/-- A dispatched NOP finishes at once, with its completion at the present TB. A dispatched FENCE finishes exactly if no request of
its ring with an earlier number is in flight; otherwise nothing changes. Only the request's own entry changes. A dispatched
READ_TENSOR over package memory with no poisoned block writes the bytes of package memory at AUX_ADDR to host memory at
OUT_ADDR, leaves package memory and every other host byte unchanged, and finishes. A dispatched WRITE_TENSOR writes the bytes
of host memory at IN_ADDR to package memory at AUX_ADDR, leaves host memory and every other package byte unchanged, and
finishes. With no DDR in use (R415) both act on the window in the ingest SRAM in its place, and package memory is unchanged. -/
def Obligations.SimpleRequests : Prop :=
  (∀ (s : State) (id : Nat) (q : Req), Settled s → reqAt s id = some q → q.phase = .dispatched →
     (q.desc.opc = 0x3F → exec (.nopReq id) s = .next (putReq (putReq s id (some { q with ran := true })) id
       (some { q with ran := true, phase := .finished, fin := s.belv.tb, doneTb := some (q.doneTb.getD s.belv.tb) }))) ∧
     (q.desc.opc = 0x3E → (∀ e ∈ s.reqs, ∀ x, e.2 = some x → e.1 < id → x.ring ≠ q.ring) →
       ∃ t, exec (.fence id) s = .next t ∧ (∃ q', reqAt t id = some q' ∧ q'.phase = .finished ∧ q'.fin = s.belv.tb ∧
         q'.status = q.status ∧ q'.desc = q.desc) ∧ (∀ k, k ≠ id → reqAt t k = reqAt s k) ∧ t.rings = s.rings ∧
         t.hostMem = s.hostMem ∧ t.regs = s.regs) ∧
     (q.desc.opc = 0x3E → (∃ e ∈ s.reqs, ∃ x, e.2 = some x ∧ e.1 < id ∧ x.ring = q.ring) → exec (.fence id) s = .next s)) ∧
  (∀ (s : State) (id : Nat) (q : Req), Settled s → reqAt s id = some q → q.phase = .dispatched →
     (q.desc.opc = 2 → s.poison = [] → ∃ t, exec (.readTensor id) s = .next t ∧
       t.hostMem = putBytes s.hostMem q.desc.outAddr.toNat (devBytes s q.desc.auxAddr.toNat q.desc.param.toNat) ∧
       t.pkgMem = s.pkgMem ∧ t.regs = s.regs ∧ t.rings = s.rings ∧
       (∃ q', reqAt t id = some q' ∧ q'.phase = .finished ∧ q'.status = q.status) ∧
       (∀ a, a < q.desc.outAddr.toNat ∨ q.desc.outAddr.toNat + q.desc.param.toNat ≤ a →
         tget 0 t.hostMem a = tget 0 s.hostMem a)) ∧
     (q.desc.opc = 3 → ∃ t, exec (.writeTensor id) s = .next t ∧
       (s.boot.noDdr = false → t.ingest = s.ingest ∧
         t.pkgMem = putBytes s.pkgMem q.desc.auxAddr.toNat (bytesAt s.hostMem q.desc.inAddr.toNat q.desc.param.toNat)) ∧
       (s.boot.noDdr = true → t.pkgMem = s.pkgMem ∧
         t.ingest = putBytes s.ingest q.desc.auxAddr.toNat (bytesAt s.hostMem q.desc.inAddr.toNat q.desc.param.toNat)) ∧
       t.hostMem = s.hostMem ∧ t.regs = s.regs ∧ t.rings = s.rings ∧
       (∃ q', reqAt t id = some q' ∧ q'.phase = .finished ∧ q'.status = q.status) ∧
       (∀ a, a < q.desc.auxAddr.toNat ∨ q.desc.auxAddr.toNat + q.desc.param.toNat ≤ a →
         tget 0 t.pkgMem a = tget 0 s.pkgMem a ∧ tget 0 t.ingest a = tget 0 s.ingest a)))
##########
• [Work to be completed]: Look above for the line with "t.hostMem = s.hostMem ∧ t.regs = s.regs)" and the line with "(q.desc.opc = 2". Write out those two lines and all the lines between them, exactly, and no others.

• [Exercise answer]:
         t.hostMem = s.hostMem ∧ t.regs = s.regs) ∧
     (q.desc.opc = 0x3E → (∃ e ∈ s.reqs, ∃ x, e.2 = some x ∧ e.1 < id ∧ x.ring = q.ring) → exec (.fence id) s = .next s)) ∧
  (∀ (s : State) (id : Nat) (q : Req), Settled s → reqAt s id = some q → q.phase = .dispatched →
     (q.desc.opc = 2 → s.poison = [] → ∃ t, exec (.readTensor id) s = .next t ∧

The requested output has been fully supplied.